Лилиан пришла сюда, чтобы еще раз взглянуть на покойницу, но она опоздала. Никому не суждено больше увидеть бледное лицо, обрамленное светлыми волосами той, которая была когда-то Агнес Самервилл. Сегодня ночью гроб тайком спустят вниз и отвезут на санях в крематорий. Там, охваченный неожиданным порывом огня, он начнет гореть, последний раз будут потрескивать и рассыпаться яркими искрами рыжие волосы, окоченевшее тело попытается последний раз приподняться в языках пламени, будто оно снова ожило, а потом всё превратится в пепел и в ничто, останутся только блеклые воспоминания.
Лилиан взглянула на гроб. «Если бы она была жива!» — подумала она вдруг. «Неужели невозможно сделать так, чтобы она пришла в себя в этом безжалостном ящике? Разве такого не бывает иногда? А кто знает, сколько раз это случалось? Известно всего несколько случаев, когда спасали мнимых мертвецов в состоянии летаргического сна, но кто знает, сколько их молча задохнулось в тишине могилы и скольких никогда не спасли? А вдруг Агнес Самервилл сейчас, именно сейчас, среди этой давящей черноты шелестящего шелка попытается закричать, крикнуть своим пересохшим горлом, а этот крик у неё не получится?»
«Я сошла с ума», — подумала Лилиан. «Что я тут придумываю? Не надо было сюда приходить! Зачем я это сделала? Из сентиментальности? В смятении? А, может быть, из-за ужасного любопытства и желания еще раз взглянуть в лицо мертвого человека, как в какую-то пропасть, откуда все-таки можно вырвать какой-нибудь ответ?» «Свет, — подумала она, надо включить свет!»
Она направилась к двери, но вдруг остановилась и стала прислушиваться. Ей почудился какой-то шелест, совсем тихий, но вполне явственный, будто кто ногтями царапал по шелку. Она быстро щелкнула выключателем. Резкий свет голой лампочки под потолком прогнал ночь, луну и все страхи. «Мне уже приведения мерещатся», — подумала она.

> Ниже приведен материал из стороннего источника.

-- ==== Sys2Proof/Machine/Cells.lean ====
section
/-! DEFINITION. The layouts of the cells (Tables 12.1 and 12.2), the header check and the body checks (R119, R158). -/

namespace Sys2Proof.Machine

/-! ## Codes -/

/-- Phase codes (Table 12.1). -/
def phaseCode : Phase → Nat
  | .bridging => 1
  | .aligned => 2
  | .spliced => 3
  | .reverting => 4
  | .committed => 5
  | .release => 6

/-- The phase of a code, absent for a code that is none of the six (R119). -/
def phaseOfCode : Nat → Option Phase
  | 1 => some .bridging
  | 2 => some .aligned
  | 3 => some .spliced
  | 4 => some .reverting
  | 5 => some .committed
  | 6 => some .release
  | _ => none

/-- Start cause codes (Table 12.1). -/
def causeCode : StartCause → Nat
  | .power => 1
  | .pin => 2
  | .order => 3
  | .timing => 4

/-- Station state codes (Table 12.1). The other states send nothing (R117). -/
def stationCode : StationState → Nat
  | .configBad => 1
  | .listening => 2
  | .operating => 3
  | _ => 0

/-- Outcome codes (Table 12.1). -/
def outcomeCode : ReplyOutcome → Nat
  | .done => 0
  | .partialDone => 1
  | .refused => 2

/-- Reason codes, 1..10 in the order of the reason table (R142). -/
def reasonCode : Reason → Nat
  | .notConfigured => 1
  | .notReady => 2
  | .notBound => 3
  | .mismatch => 4
  | .peerAbsent => 5
  | .laneFull => 6
  | .busy => 7
  | .wrongState => 8
  | .noFallback => 9
  | .badOperand => 10

/-! ## Fields of a received place (Table 12.1). The bits no table assigns are not read (DESIGN CHOICE, log 44). -/

/-- The kind, bits 7..5 of byte 0. -/
def kindOf (bs : List Byte) : Nat := (byteAt bs 0).toNat / 32

/-- The sending, source or replying station, bits 3..0 of byte 0. -/
def senderOf (bs : List Byte) : Nat := lowNibble (byteAt bs 0)

/-- The phase of a bearer cell, bits 6..4 of byte 4. -/
def phaseOf (bs : List Byte) : Option Phase := phaseOfCode (highNibble (byteAt bs 4) % 8)

/-- The target station of an order, bits 3..0 of byte 1. -/
def targetOf (bs : List Byte) : Nat := lowNibble (byteAt bs 1)

/-- R158: a place whose first 6 bytes are all 0 is empty. -/
def isEmptyPlace (bs : List Byte) : Bool := (bytesFrom bs 0 6).all (fun b => b == 0)

/-- R158: the header check of a cell that came on a lane. -/
def headerOk (lane : Nat) (bs : List Byte) : Bool :=
  decide (1 ≤ kindOf bs) && decide (kindOf bs ≤ 4) && decide (senderOf bs = lane) &&
    (decide (kindOf bs ≠ 1) || (phaseOf bs).isSome) && (byteAt bs 5 == crc8 (bytesFrom bs 0 5))

/-- The body check of a beacon: CRC-16 over bytes 6..43 (Table 12.2). -/
def beaconBodyOk (bs : List Byte) : Bool := (crc16 (bytesFrom bs 6 38)).toNat == fieldAt bs 44 2

/-- The body check of an order cell: CRC-16 over bytes 6..7 (12, section 12.1). -/
def orderBodyOk (bs : List Byte) : Bool := (crc16 (bytesFrom bs 6 2)).toNat == fieldAt bs 8 2

/-- R119: the cell passes its body check. Bearer cells have none, and a reply's is not tested. -/
def bodyOk (bs : List Byte) : Bool :=
  if kindOf bs = 2 then beaconBodyOk bs else if kindOf bs = 3 then orderBodyOk bs else true

/-! ## Contents -/

/-- One digest entry of 4 bytes from byte `i` (Table 12.2). Bits 6..4 of its byte 0 are not read (log 44). -/
def digestEntryAt (bs : List Byte) (i : Nat) : DigestEntry :=
  ⟨bitOf (byteAt bs i) 7, lowNibble (byteAt bs i), (byteAt bs (i + 1)).toNat, (byteAt bs (i + 2)).toNat,
   (byteAt bs (i + 3)).toNat + 1⟩

/-- The four bytes of a digest entry (Table 12.2). Bits 6..4 of byte 0, which no table assigns, are sent as 0 (DESIGN CHOICE,
log 44). -/
def digestBytes (d : DigestEntry) : List Byte :=
  [BitVec.ofNat 8 ((if d.valid then 128 else 0) + d.peer % 16), BitVec.ofNat 8 d.localBase, BitVec.ofNat 8 d.peerBase,
   BitVec.ofNat 8 (d.length - 1)]

/-- The eight entries of a window digest that starts at byte `i`. -/
def digestAt (bs : List Byte) (i : Nat) : List DigestEntry := (List.range 8).map (fun k => digestEntryAt bs (i + 4 * k))

/-- What the receiver takes from a beacon (R122, R124): its cycle count, and its digest unless the config-bad flag marks
it absent. -/
structure BeaconCell where
  cycles : Nat
  digest : Option (List DigestEntry)
deriving DecidableEq, Repr

def beaconOf (bs : List Byte) : BeaconCell :=
  ⟨fieldAt bs 6 6, if bitOf (byteAt bs 2) 6 then none else some (digestAt bs 12)⟩

/-- The order an order cell carries (Table 12.1 and the order body). -/
def orderOf (bs : List Byte) : Order :=
  ⟨senderOf bs, byteAt bs 2, (byteAt bs 3).toNat, (byteAt bs 4).toNat, (byteAt bs 6).toNat, (byteAt bs 7).toNat⟩

/-- The bearer cell of phase `ph`, for local circuit `c` (R112, R128). -/
def bearerOf (bs : List Byte) (ph : Phase) (c : Nat) : BearerCell :=
  ⟨c, BitVec.ofNat 16 (fieldAt bs 2 2), BitVec.ofNat 4 (lowNibble (byteAt bs 4)), ph, bytesFrom bs 6 40⟩

/-- The sender's circuit of a bearer cell. -/
def senderCircuitOf (bs : List Byte) : Nat := (byteAt bs 1).toNat

/-- A header of five bytes closed by its CRC-8 (Table 12.1). -/
def withHeaderCheck (h : List Byte) : List Byte := h ++ [crc8 h]

end Sys2Proof.Machine
end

«Это же мое платье шуршало, это я сам задела его ногтями, это не был последний усталый вздох малой толики оставшейся жизни, встрепенувшейся в последний раз».
Она снова посмотрела на гроб, который был теперь освещен ярким светом лампы. Нет, в этом полированном ящики с бронзовыми ручками уже нет никакой живой плоти. Как раз наоборот: в нем заключалась темная угроза, знакомая всему человечеству. Это уже не была Агнес Самервилл, её подруга, лежавшая неподвижно в гробу в золотистом платье. Кровь больше не струилась по её жилам, а её легкие начали разлагаться. Это уже не было восковое подобие человека, которого начали медленно разрушать заключенные в нем соки. Нет, в этом ящике притаилось только одно абсолютное Ничто, тень без тени, непостижимое Ничто с его вечной жаждой поглощения другого Ничто, которое охватывает всё живое и растет в нем, которое зарождается в каждом человеке и в самой Лилиан Дюнкерк. Это Ничто тихо и незаметно росло и растет день за днем, пожирая её жизнь, пока не останется только оно одно, и её тело, как и тело Агнес, будет уложено в такой же черный ящик, а потом это тело начнет усыхать и разлагаться.
Лилиан потянулась к дверной ручке, но как раз в этот момент та резко дернулась в её руке. Девушка с трудом сдержалась, чтобы не закричать. Дверь открылась, и она увидела перед собой перепуганного санитара. — Что случилось? — спросил тот заикаясь. — Откуда вы тут взялись? — он заглянул в комнату и увидел развевающиеся на сквозняке шторы. — Здесь же было заперто! Как вы сюда попали? Где ключ?
— Тут не было заперто.
— Ну, тогда кто-то. — Санитар глянул на дверь. — Да вот же он торчит! — Мужчина провел рукой по лицу, отгоняя страх. — Знаете, я чуть не подумал.
— Что вы подумали?
Он кивнул на гроб.
— Я подумал, что вы это там.
— Нет, я — это я, — прошептала Лилиан.
— Что?
— Да ничего.
Санитар сделал шаг в комнату.
— Вы меня не так поняли. Я думал, что покойница — это вы. Так-то вот! Мне тут всякое пришлось повидать!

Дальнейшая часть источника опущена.